[Collected data entries]
theorem exec_configApply_of_staged {sig recheck : Bool}
    (hk : k = { op := 0x0202, named := [(16, 19)], long := true, nvm := true, noJob := !onlyPower s.conf.active.settings s.conf.other.settings, blockForm := true })
    (hv : v = { needSig := s.claimed && !secSame s.conf.active.settings s.conf.other.settings, sigOk := s.signedBy c 0 sig })
    (hp : Passes s k c v) (hst : s.conf.other.state = .staged) (hver : s.conf.other.version.toNat = c.field s 16 4) (hw : s.conf.watching = false)
    (hd : fabricSame s.conf.active.settings s.conf.other.settings = false → s.reel.drain = none) :
    exec (.configApply c sig recheck) s = .next
      (if !recheck then { accepted s k c v with conf := { (accepted s k c v).conf with
          slot := (accepted s k c v).conf.slot.mod (other (accepted s k c v).conf.activeIx) fun y => { y with state := .invalid } } }.done c .fault
      else if !fabricSame s.conf.active.settings s.conf.other.settings then (accepted s k c v).startDrain 2 c else (accepted s k c v).applyNow c) := by
  have hbusy : (!fabricSame s.conf.active.settings s.conf.other.settings && s.reel.drain.isSome) = false := by
    cases hf : fabricSame s.conf.active.settings s.conf.other.settings with
    | false => rw [hd hf]; rfl
    | true => rfl
  subst hk
  refine congrArg Host.Outcome.next (selkan_passes_of ?_ hp)
  simp only [hbusy, hst, hver, hw, hv]
  rfl

theorem exec_configRead_of_held {w : HostWr} {x : Slot} (hp : Passes s { op := 0x0204, named := [(16, 19), (24, 31)], long := true, inHeld := true } c {})
    (hx : s.conf.holding (c.field s 16 4) = some x) {on : State}
    (hon : on = accepted s { op := 0x0204, named := [(16, 19), (24, 31)], long := true, inHeld := true } c {}) :
    exec (.configRead c w) s = .next (on.writeHostOut c (c.field on 24 8) x.bytes w) := by
  refine congrArg Host.Outcome.next ((selkan_passes_of (by rw [hx]; rfl) hp).trans ?_)
  rw [hx, ← hon]
  rfl

/-- Settles O8: each command on the state in which it is accepted, and what is in force after CONFIG_APPLY. -/
theorem configurationIsStagedAndApplied : Obligations.ConfigurationIsStagedAndApplied := by
  unfold Obligations.ConfigurationIsStagedAndApplied
  refine ⟨fun s c set sig img hp hb hw hi => exec_configStage_of_good rfl rfl hp hb hw hi, fun s c sig recheck => ?apply, fun s c w x => ?read⟩
  case apply =>
    intro o n k v on hp hst hver hw hd
    have h := exec_configApply_of_staged (recheck := recheck) (k := k) (v := v) rfl rfl hp hst hver hw hd
    refine ⟨fun hr => ?_, fun hr hf => ?_, fun hr hf => ⟨_, h.trans ?_, State.applyNow_conf (s := on) (c := c)⟩⟩
    · rw [h, hr]; rfl
    · rw [h, hr, show fabricSame s.conf.active.settings s.conf.other.settings = false from hf]; rfl
    · rw [hr, show fabricSame s.conf.active.settings s.conf.other.settings = true from hf]; rfl
  case read =>
    intro k on hp hx
    have h := exec_configRead_of_held (w := w) hp hx rfl
    refine ⟨fun hw => ?_, fun n hw => ?_⟩
    · rw [h, hw]; rfl
    · rw [h, hw]; rfl

end
end Sys2Proof.Machine
end

section
/-! SUPPORT. What fencing leaves alone; parking, rails, beats and crossings. -/

set_option Elab.async false

namespace Sys2Proof.Machine
section
variable {s u w : State} {k : CmdSpec} {c : Cmd} {v : Verdict} {x : Crossing} {f : RegionSt → RegionSt} {r q : Nat}

/-! ### What cutting a station off leaves alone (R205)

Fencing ends descriptors, wakes threads and moves packets. It leaves the region states and the seams' modes, and every part of
the state that is not about compute or the light. -/

/-- `t` has what `s` has of everything that fencing leaves alone. -/
structure State.Spares (s t : State) : Prop where
  regions : Tab.wf s.region {} = true →
    Tab.wf t.region {} = true ∧ ∀ q, (t.reg q).state = (s.reg q).state ∧ (t.reg q).seam.mode = (s.reg q).seam.mode
  rest : (t.time, t.host, t.spin, t.mod, t.conf, t.pow, t.cal, t.plan, t.sec, t.card, t.fuse) =
    (s.time, s.host, s.spin, s.mod, s.conf, s.pow, s.cal, s.plan, s.sec, s.card, s.fuse)

section
variable {cell t no code i stn n m : Nat} {id : BitVec 32} {how : DescEnd}

theorem State.Spares.refl : s.Spares s := ⟨fun h => ⟨h, fun _ => ⟨rfl, rfl⟩⟩, rfl⟩

theorem State.Spares.trans (h : s.Spares u) (h2 : u.Spares w) : s.Spares w :=
  ⟨fun hw => ⟨(h2.regions (h.regions hw).1).1, fun q => ⟨((h2.regions (h.regions hw).1).2 q).1.trans ((h.regions hw).2 q).1,
    ((h2.regions (h.regions hw).1).2 q).2.trans ((h.regions hw).2 q).2⟩⟩, h2.rest.trans h.rest⟩

/-- What leaves the regions and the rest as they are spares them. -/
theorem State.Spares.same (h : s.Spares u) (hr : w.region = u.region := by rfl)
    (hs : (w.time, w.host, w.spin, w.mod, w.conf, w.pow, w.cal, w.plan, w.sec, w.card, w.fuse) =
      (u.time, u.host, u.spin, u.mod, u.conf, u.pow, u.cal, u.plan, u.sec, u.card, u.fuse) := by rfl) : s.Spares w :=
  h.trans ⟨fun hw => ⟨hr ▸ hw, fun q => by rw [State.reg, State.reg, hr]; exact ⟨rfl, rfl⟩⟩, hs⟩

theorem State.Spares.modReg (h : s.Spares u) (hf : ∀ y : RegionSt, (f y).state = y.state ∧ (f y).seam.mode = y.seam.mode) : s.Spares (u.modReg r f) := by
  refine h.trans ⟨fun hw => ⟨State.wf_modReg f hw, fun q => ?_⟩, rfl⟩
  by_cases hq : q = r
  · rw [hq, State.reg_modReg f hw]; exact hf _
  · rw [State.reg_modReg_other f hw hq]; exact ⟨rfl, rfl⟩

theorem State.Spares.when {f : State → State} {b : Bool} (h : s.Spares u) (hf : s.Spares u → s.Spares (f u)) : s.Spares (u.when b f) :=
  State.when_holds (P := s.Spares) h hf b

theorem State.Spares.ite {p : Prop} [Decidable p] (h : s.Spares u) (h2 : s.Spares w) : s.Spares (if p then u else w) := by
  split
  · exact h
  · exact h2

theorem State.Spares.forEach {α : Type} {xs : List α} {f : α → State → State} (h : s.Spares u)
    (hf : ∀ {u : State} {a}, s.Spares u → s.Spares (f a u)) : s.Spares (u.forEach xs f) :=
  State.forEach_holds (P := s.Spares) (fun _ _ => hf) h xs

theorem State.Spares.modCel {f : CellSt → CellSt} (h : s.Spares u) : s.Spares (u.modCel n f) := h.same
theorem State.Spares.modThr {f : ThreadSt → ThreadSt} (h : s.Spares u) : s.Spares (u.modThr n m f) := h.modCel
theorem State.Spares.modBlk {f : BlockSt → BlockSt} (h : s.Spares u) : s.Spares (u.modBlk n f) := h.same
theorem State.Spares.modSnd {f : Sender → Sender} (h : s.Spares u) : s.Spares (u.modSnd id f) := h.same
theorem State.Spares.modRing {f : RingSt → RingSt} (h : s.Spares u) : s.Spares (u.modRing n f) := h.same
theorem State.Spares.modPly {f : PlyPort → PlyPort} (h : s.Spares u) : s.Spares (u.modPly n f) := h.same

theorem State.Spares.stamp {f : Cause → Cause} (h : s.Spares u) : s.Spares (u.stamp code i stn f) :=
  State.Spares.same (u := u.when (decide (stn < 16)) (·.fire (16 * stn) code i u.time.lea.toNat)) (h.when fun h => h.same)

theorem State.Spares.latch (h : s.Spares u) : s.Spares (u.latch r n i) := h.forEach fun h => h.when fun h => h.modBlk

theorem State.Spares.tryToken {y : Nat × Nat × Nat × Bool} (h : s.Spares u) : s.Spares (u.tryToken r n y) :=
  .ite h (.modThr (.modReg h fun _ => ⟨rfl, rfl⟩))

theorem State.Spares.signal (h : s.Spares u) : s.Spares (u.signal r n m i) :=
  .ite h.stamp (.forEach (.latch (.modReg h fun _ => ⟨rfl, rfl⟩)) fun h => h.tryToken)

theorem State.Spares.tell {y : CtrlMsg} (h : s.Spares u) : s.Spares (u.tell r y) := by
  unfold State.tell
  exact .when h fun h => .modReg h fun _ => ⟨rfl, rfl⟩

theorem State.Spares.tellSignal (h : s.Spares u) : s.Spares (u.tellSignal i n m) := .tell h

theorem State.Spares.tokenOf {d : Desc} (h : s.Spares u) : s.Spares (u.tokenOf cell d) := .when h fun h => .tellSignal (.signal h)

theorem State.Spares.endDesc (h : s.Spares u) : s.Spares (u.endDesc cell no how) := .modCel (.modBlk h)

theorem State.Spares.cutRaw {ids : List (BitVec 32)} (h : s.Spares u) : s.Spares (u.cutRaw ids) := h.forEach fun h => h.stamp.endDesc

theorem State.Spares.endGroup (h : s.Spares u) : s.Spares (u.endGroup i code stn) := by
  unfold State.endGroup
  split
  · exact .modPly (.stamp (.forEach h fun h => h.endDesc))
  · exact h

theorem State.Spares.loseMember (h : s.Spares u) : s.Spares (u.loseMember i code stn) :=
  .ite (.same (u := u.when _ fun v => v.endGroup i code stn) (h.when fun h => h.endGroup)) (.ite h.endGroup h)

theorem State.Spares.restRings {rs : List Nat} (h : s.Spares u) : s.Spares (u.restRings rs) := by
  refine h.forEach fun h => ?_
  split
  case h_4 => exact h
  all_goals exact h.same

theorem State.Spares.sendOn {p : SPkt} (h : s.Spares u) : s.Spares (u.sendOn id p) := by
  unfold State.sendOn
  extract_lets s1
  exact .same (u := s1) (.modSnd h)

theorem State.Spares.reissue {loop : Nat} {p : SPkt} (h : s.Spares u) : s.Spares (u.reissue id loop p) := by
  refine .ite (.stamp (.modSnd h)) ?_
  split
  · exact .modSnd (.sendOn (.modSnd h))
  · exact .modSnd h

theorem State.Spares.moveFlight (h : s.Spares u) : s.Spares (u.moveFlight id) := by
  refine .forEach (.same (u := u.forEach _ fun p u => u.reissue id 128 p) (h.forEach fun h => h.reissue)) fun h => ?_
  split
  · exact h.sendOn
  · exact h

theorem State.Spares.withdraw {ids : List (BitVec 32)} (h : s.Spares u) : s.Spares (u.withdraw ids) := by
  unfold State.withdraw
  extract_lets s1 s2 gone
  have h2 : s.Spares s2 := h.cutRaw.forEach fun h => h.loseMember
  exact .forEach (.restRings h2.same) fun h => h.moveFlight

theorem State.Spares.poisonRows {d : Desc} {a b : Nat} (h : s.Spares u) : s.Spares (u.poisonRows d a b) := h.forEach fun h => h.same

theorem State.Spares.prune (h : s.Spares u) : s.Spares (u.prune id stn) := by
  unfold State.prune
  extract_lets y ds s1
  exact (h.forEach fun h => h.poisonRows.endDesc.tokenOf : s.Spares s1).same

theorem State.Spares.fence (h : s.Spares u) : s.Spares (u.fence stn) := by
  refine .ite h ?_
  extract_lets live gone pruned s1 s2
  exact ((h.withdraw.forEach fun h => h.prune : s.Spares s1).forEach fun h => h.loseMember : s.Spares s2).same

end


/-! ### Regions and crossings -/

/-- What an update of one region changes. -/
theorem State.modReg_only (r : Nat) (f : RegionSt → RegionSt) (hw : Tab.wf s.region {} = true) :
    s.modReg r f = { s with region := (s.modReg r f).region } ∧ (∀ q, q ≠ r → (s.modReg r f).reg q = s.reg q) ∧ (s.modReg r f).reg r = f (s.reg r) :=
  ⟨rfl, fun _ hq => State.reg_modReg_other f hw hq, State.reg_modReg f hw⟩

# [What you need to do]
Where a line above contains the word "reel", show that line.

# [Worked solution]
    (hd : fabricSame s.conf.active.settings s.conf.other.settings = false → s.reel.drain = none) :
  have hbusy : (!fabricSame s.conf.active.settings s.conf.other.settings && s.reel.drain.isSome) = false := by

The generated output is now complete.